**Exercise objective**
Sift the material for lines containing "scope", and return them.

**Information provided**
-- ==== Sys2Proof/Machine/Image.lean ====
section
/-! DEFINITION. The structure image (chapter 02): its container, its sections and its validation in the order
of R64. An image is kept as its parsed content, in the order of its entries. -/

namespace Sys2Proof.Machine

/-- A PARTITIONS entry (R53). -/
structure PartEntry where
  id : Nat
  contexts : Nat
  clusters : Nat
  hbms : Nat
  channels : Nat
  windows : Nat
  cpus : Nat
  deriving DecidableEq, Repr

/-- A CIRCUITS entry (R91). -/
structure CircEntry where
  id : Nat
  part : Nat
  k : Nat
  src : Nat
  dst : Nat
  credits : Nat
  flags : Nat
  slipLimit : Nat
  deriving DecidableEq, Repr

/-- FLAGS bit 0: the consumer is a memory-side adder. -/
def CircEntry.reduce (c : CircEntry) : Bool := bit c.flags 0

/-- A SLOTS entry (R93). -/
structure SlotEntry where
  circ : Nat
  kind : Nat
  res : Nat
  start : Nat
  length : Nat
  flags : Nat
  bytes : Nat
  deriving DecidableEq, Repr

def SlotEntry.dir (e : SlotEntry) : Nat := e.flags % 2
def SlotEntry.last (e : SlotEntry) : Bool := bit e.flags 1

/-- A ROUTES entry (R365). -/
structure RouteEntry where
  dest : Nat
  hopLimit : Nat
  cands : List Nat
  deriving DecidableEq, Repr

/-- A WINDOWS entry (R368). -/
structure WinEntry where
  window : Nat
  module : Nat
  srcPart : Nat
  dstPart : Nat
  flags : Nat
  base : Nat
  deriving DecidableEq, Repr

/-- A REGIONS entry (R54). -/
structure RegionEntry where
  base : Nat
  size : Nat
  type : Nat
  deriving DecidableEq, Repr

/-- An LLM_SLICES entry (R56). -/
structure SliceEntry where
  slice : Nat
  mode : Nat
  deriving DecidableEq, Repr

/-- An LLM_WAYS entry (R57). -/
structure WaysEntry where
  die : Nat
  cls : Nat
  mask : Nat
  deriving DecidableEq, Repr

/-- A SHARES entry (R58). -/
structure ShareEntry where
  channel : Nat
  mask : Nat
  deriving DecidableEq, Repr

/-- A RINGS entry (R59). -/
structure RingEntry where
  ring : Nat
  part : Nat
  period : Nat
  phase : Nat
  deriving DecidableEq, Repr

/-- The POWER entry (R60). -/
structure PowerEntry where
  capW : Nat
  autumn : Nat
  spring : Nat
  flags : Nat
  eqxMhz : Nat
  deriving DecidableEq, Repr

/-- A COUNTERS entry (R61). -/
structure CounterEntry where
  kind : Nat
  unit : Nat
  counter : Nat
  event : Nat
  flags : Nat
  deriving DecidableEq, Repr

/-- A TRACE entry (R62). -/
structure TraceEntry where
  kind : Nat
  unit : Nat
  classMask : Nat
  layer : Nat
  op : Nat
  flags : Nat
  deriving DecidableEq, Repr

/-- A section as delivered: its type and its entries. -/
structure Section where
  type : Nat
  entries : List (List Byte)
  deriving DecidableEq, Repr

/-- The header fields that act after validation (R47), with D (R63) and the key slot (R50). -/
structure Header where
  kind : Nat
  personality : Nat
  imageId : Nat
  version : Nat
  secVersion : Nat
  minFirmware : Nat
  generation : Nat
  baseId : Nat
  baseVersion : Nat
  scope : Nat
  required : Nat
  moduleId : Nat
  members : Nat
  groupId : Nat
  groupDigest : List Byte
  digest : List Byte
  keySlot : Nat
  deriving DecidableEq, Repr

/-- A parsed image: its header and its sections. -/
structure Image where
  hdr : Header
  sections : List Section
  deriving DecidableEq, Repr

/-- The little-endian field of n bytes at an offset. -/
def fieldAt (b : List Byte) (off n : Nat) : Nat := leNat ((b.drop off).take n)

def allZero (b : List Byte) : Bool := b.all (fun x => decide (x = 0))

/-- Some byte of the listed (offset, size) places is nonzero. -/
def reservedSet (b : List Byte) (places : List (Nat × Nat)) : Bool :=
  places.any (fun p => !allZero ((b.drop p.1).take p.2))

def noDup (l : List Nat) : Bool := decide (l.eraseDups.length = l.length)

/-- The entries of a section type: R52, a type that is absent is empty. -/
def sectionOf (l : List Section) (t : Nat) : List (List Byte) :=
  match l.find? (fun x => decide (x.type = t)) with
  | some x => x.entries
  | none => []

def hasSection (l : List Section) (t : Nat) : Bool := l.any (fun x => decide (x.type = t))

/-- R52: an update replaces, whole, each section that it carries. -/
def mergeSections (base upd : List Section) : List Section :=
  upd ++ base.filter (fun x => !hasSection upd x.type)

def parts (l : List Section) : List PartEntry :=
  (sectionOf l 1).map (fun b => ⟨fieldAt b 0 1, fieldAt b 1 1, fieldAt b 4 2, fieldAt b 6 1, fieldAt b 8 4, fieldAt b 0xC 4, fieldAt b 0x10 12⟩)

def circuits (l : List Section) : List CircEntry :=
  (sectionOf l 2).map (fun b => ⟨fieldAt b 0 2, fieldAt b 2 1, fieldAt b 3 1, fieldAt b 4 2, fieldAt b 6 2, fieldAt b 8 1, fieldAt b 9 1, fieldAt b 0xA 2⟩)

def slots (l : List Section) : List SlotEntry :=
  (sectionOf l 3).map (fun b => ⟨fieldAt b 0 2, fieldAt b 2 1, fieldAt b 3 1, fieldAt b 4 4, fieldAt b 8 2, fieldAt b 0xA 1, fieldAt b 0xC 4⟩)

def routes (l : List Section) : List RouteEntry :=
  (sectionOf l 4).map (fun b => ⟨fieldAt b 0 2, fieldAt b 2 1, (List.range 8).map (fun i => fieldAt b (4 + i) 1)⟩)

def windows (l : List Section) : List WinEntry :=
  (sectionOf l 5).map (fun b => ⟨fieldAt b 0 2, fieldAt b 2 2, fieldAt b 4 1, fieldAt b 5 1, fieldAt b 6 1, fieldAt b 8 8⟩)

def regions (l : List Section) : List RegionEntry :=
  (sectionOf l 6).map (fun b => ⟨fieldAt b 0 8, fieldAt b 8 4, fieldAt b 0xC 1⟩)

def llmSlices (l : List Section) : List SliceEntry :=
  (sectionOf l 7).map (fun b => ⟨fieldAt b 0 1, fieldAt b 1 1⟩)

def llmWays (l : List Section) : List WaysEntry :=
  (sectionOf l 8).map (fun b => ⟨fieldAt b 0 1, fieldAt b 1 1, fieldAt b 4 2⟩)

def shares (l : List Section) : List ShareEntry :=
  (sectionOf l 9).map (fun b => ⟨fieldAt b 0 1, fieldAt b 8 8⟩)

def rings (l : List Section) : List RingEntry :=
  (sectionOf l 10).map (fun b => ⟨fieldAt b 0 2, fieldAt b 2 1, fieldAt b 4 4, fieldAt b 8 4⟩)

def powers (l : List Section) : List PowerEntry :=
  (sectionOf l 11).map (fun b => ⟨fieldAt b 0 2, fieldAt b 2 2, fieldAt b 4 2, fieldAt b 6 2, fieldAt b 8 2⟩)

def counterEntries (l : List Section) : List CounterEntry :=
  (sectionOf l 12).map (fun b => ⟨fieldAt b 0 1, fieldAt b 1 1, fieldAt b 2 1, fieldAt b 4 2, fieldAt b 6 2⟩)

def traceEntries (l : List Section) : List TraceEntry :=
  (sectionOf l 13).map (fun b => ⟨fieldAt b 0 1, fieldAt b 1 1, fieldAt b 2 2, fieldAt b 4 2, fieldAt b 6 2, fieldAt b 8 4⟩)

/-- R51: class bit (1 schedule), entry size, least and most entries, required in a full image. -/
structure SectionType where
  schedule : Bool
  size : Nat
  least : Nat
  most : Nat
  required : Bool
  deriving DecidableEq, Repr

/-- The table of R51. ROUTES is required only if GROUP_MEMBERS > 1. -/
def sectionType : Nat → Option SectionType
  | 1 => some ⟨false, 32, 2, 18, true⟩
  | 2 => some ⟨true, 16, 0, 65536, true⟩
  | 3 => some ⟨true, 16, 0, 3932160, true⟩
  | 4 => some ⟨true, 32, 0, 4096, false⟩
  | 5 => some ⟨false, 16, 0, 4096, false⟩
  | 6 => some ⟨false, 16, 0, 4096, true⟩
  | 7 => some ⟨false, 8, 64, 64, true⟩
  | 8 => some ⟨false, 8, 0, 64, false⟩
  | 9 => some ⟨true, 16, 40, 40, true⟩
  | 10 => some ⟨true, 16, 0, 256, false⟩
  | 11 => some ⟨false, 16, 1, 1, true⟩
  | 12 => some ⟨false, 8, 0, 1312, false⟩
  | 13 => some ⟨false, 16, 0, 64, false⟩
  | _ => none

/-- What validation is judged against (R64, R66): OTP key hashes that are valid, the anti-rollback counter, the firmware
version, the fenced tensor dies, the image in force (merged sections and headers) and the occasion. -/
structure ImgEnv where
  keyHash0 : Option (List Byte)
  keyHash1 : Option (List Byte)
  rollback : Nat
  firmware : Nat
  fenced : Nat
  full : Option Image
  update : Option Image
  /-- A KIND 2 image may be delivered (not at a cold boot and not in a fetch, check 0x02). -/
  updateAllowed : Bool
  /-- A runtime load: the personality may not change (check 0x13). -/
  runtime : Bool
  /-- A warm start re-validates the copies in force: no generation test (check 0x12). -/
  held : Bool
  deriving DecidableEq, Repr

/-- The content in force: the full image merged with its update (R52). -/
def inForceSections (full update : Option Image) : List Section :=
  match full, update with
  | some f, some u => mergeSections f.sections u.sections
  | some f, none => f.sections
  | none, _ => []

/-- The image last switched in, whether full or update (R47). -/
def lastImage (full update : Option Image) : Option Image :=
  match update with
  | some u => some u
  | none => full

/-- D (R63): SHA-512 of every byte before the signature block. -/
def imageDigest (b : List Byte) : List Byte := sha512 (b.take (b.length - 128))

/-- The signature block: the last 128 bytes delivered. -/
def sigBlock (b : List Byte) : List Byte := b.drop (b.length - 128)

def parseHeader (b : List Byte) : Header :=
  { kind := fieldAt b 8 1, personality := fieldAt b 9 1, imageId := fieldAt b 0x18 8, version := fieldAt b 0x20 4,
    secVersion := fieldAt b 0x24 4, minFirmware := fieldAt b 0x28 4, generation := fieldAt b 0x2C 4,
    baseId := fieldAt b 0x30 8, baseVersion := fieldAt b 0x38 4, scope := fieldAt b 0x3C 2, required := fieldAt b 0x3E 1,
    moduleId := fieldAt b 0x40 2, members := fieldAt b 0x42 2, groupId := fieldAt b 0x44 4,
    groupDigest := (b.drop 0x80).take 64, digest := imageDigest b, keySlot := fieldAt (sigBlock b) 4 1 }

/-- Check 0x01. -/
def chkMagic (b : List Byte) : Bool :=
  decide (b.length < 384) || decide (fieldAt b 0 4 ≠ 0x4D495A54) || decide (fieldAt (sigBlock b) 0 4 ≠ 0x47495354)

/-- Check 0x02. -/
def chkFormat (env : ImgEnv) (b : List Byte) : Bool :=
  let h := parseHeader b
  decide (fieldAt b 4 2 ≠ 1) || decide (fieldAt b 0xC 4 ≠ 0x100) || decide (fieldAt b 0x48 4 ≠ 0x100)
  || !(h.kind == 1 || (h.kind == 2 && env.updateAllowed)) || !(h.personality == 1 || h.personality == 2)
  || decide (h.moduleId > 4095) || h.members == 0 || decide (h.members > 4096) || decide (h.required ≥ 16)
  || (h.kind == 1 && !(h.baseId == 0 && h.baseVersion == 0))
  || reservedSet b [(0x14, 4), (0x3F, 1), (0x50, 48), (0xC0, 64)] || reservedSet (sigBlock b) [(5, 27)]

**Task answer**
  scope : Nat
    baseId := fieldAt b 0x30 8, baseVersion := fieldAt b 0x38 4, scope := fieldAt b 0x3C 2, required := fieldAt b 0x3E 1,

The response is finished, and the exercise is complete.